(Dataset entries)
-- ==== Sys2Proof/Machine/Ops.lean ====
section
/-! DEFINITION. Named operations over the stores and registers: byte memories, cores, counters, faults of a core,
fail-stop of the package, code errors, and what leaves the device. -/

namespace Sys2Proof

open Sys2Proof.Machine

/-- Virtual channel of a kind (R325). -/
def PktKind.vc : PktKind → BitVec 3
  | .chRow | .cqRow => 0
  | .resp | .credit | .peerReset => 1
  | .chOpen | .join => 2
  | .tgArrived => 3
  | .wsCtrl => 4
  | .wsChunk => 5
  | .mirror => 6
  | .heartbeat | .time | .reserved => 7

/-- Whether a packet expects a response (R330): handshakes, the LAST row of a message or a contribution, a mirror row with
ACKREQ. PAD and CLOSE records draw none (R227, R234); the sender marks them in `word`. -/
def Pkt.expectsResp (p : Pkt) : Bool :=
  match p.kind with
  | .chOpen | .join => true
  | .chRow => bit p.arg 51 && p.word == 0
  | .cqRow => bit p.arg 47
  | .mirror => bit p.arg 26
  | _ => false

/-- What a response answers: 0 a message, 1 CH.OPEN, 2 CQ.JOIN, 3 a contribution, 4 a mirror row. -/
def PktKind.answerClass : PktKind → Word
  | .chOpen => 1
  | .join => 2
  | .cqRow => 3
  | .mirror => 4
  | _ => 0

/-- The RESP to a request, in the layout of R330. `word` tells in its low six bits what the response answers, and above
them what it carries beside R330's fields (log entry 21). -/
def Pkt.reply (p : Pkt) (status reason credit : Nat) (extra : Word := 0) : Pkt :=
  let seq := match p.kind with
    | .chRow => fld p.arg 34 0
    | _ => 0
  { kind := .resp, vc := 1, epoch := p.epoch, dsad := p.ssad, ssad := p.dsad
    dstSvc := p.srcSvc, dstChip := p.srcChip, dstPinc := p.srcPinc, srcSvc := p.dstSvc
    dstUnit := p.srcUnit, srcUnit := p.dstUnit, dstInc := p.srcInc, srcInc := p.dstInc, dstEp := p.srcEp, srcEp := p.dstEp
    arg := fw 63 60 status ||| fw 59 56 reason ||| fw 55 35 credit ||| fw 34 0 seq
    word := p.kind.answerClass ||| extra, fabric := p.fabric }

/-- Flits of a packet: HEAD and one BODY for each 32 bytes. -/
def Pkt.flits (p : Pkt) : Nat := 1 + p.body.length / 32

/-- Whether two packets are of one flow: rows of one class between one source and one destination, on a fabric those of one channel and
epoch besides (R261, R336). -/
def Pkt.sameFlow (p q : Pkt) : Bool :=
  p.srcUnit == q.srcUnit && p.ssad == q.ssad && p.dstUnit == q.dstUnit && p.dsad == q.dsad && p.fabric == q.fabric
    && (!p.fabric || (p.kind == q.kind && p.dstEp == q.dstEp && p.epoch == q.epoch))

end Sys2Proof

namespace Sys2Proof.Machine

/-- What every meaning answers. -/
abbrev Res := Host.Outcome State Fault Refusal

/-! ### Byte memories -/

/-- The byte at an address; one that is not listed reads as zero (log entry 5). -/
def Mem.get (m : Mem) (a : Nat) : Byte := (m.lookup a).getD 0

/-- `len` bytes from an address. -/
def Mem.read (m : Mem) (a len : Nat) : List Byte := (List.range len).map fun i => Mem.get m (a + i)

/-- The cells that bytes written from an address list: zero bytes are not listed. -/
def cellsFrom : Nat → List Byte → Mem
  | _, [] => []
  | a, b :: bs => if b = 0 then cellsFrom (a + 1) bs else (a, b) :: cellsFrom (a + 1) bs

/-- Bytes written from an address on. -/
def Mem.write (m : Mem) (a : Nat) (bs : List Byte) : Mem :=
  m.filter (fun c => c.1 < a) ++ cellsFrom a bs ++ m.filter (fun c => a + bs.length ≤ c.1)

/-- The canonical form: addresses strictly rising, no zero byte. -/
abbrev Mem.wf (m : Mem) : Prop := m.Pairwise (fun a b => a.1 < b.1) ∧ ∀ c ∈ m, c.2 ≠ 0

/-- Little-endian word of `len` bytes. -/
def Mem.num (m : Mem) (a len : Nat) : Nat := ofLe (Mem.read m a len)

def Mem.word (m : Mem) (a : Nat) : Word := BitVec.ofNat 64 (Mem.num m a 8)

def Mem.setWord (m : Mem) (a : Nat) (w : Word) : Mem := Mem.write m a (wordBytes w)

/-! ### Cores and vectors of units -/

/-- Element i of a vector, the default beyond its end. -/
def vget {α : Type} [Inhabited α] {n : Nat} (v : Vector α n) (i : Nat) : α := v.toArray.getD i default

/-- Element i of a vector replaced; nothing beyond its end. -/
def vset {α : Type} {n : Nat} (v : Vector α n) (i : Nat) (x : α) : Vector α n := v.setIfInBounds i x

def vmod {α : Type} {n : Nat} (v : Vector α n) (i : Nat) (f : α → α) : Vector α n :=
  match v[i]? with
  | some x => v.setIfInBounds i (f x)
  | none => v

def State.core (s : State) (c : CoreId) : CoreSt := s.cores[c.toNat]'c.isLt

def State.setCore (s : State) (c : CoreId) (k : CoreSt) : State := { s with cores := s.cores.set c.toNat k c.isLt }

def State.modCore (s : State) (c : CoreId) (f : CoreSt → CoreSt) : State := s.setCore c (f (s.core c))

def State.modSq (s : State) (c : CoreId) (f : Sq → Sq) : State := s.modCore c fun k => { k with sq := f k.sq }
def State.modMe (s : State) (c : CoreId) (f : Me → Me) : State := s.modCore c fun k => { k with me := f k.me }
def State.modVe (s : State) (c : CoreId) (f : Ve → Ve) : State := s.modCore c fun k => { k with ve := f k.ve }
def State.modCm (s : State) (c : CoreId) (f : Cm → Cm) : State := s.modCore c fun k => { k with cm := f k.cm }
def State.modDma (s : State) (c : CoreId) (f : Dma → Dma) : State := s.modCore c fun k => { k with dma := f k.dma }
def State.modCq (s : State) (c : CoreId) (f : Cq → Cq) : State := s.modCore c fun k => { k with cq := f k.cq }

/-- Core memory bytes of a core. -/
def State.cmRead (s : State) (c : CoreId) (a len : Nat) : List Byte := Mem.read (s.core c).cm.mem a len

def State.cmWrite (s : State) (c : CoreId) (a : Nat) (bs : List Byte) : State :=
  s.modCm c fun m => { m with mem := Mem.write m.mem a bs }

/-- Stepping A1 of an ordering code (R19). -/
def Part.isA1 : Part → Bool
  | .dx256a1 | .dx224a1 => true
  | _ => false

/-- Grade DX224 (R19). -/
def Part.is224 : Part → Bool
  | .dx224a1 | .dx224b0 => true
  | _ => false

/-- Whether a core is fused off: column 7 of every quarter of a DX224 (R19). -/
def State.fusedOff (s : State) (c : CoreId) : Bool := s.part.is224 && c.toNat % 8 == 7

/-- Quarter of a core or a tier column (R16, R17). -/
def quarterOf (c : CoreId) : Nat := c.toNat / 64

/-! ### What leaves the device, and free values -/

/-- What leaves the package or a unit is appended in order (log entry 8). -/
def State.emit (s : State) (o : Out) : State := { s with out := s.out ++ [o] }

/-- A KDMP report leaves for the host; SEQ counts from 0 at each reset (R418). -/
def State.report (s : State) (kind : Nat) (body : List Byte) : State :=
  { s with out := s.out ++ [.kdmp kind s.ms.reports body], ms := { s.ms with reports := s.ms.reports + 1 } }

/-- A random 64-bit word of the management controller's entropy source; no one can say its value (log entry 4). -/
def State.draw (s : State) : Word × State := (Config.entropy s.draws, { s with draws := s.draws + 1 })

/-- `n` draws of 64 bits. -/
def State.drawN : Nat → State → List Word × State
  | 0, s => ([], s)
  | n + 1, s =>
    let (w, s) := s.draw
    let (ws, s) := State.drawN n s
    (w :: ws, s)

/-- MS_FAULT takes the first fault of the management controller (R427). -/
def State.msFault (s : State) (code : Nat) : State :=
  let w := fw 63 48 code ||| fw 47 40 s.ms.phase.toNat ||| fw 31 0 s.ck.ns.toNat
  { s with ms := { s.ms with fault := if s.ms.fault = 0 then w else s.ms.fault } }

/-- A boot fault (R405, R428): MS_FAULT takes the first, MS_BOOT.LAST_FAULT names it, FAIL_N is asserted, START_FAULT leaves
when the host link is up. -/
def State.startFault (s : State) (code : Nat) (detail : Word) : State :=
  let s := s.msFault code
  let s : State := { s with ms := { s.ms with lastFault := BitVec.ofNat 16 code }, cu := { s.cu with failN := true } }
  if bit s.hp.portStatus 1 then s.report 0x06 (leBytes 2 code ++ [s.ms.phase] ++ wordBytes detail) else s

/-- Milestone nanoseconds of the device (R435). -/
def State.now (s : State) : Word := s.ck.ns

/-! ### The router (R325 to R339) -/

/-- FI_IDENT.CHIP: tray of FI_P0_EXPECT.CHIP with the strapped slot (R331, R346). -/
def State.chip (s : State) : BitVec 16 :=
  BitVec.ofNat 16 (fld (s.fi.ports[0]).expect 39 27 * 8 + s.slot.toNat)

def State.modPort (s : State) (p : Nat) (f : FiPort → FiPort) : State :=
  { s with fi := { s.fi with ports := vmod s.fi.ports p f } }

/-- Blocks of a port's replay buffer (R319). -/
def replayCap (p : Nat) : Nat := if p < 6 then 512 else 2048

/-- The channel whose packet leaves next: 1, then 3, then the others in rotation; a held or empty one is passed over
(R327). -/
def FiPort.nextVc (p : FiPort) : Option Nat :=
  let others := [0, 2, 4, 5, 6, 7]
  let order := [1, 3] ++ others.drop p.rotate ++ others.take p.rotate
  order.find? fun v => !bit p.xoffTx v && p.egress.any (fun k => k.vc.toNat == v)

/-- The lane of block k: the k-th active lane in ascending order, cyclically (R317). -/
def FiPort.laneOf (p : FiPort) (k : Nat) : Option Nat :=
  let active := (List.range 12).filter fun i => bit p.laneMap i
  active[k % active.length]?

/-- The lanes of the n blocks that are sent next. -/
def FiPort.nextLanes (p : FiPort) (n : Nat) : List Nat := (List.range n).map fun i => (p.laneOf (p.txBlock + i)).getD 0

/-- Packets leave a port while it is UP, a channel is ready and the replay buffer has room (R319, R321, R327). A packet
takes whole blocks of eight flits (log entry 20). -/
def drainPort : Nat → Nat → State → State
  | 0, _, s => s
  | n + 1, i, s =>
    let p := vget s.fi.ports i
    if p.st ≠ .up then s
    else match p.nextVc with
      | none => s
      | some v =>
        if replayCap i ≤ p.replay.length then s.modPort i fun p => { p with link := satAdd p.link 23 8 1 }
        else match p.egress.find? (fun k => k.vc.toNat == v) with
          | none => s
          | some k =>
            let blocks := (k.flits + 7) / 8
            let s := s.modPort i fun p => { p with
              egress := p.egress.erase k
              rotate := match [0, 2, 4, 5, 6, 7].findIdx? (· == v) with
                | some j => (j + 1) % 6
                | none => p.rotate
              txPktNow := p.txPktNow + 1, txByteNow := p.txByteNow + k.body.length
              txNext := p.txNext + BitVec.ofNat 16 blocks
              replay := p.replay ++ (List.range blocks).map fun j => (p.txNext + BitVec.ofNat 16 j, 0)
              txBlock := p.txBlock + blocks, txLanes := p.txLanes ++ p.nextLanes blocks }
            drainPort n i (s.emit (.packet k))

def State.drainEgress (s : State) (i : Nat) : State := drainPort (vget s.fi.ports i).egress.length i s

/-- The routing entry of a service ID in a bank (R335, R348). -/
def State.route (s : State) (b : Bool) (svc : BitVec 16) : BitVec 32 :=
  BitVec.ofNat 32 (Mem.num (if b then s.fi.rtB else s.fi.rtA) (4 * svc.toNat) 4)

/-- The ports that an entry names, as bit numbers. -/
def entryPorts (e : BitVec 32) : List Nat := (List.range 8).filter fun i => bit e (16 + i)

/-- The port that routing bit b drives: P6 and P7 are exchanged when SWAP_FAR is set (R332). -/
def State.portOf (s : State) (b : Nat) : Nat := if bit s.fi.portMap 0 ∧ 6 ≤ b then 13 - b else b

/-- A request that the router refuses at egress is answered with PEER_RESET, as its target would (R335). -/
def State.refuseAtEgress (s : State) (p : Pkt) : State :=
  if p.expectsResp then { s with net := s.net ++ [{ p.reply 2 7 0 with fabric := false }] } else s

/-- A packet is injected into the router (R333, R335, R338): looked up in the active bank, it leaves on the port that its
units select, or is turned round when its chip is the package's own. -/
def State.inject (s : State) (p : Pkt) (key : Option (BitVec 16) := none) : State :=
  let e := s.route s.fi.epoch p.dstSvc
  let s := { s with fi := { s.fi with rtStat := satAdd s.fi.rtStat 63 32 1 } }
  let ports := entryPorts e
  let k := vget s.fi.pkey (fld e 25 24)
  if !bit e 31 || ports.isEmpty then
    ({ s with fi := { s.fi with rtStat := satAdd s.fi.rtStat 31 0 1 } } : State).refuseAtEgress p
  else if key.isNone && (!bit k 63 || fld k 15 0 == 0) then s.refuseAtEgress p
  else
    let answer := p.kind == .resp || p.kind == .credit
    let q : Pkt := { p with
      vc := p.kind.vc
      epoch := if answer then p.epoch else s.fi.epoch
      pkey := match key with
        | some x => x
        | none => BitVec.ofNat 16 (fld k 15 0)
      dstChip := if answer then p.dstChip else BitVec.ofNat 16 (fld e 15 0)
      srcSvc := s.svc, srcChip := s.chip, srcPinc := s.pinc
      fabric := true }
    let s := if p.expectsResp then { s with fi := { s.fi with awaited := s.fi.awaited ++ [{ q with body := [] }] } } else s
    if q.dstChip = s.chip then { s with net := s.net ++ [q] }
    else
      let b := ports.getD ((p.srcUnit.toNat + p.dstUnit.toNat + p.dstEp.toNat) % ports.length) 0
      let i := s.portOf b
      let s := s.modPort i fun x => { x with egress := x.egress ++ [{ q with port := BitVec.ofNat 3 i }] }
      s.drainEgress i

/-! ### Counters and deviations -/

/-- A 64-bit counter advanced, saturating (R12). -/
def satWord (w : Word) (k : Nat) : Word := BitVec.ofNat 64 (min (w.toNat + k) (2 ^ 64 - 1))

§ GOAL OF THE EXERCISE:
Your task is to restate, word for word, only those lines above that fall between the line holding "R327). A packet" and the line holding "txNext := p.txNext", inclusive.

§ ANSWER FOR THE TASK:
/-- Packets leave a port while it is UP, a channel is ready and the replay buffer has room (R319, R321, R327). A packet
takes whole blocks of eight flits (log entry 20). -/
def drainPort : Nat → Nat → State → State
  | 0, _, s => s
  | n + 1, i, s =>
    let p := vget s.fi.ports i
    if p.st ≠ .up then s
    else match p.nextVc with
      | none => s
      | some v =>
        if replayCap i ≤ p.replay.length then s.modPort i fun p => { p with link := satAdd p.link 23 8 1 }
        else match p.egress.find? (fun k => k.vc.toNat == v) with
          | none => s
          | some k =>
            let blocks := (k.flits + 7) / 8
            let s := s.modPort i fun p => { p with
              egress := p.egress.erase k
              rotate := match [0, 2, 4, 5, 6, 7].findIdx? (· == v) with
                | some j => (j + 1) % 6
                | none => p.rotate
              txPktNow := p.txPktNow + 1, txByteNow := p.txByteNow + k.body.length
              txNext := p.txNext + BitVec.ofNat 16 blocks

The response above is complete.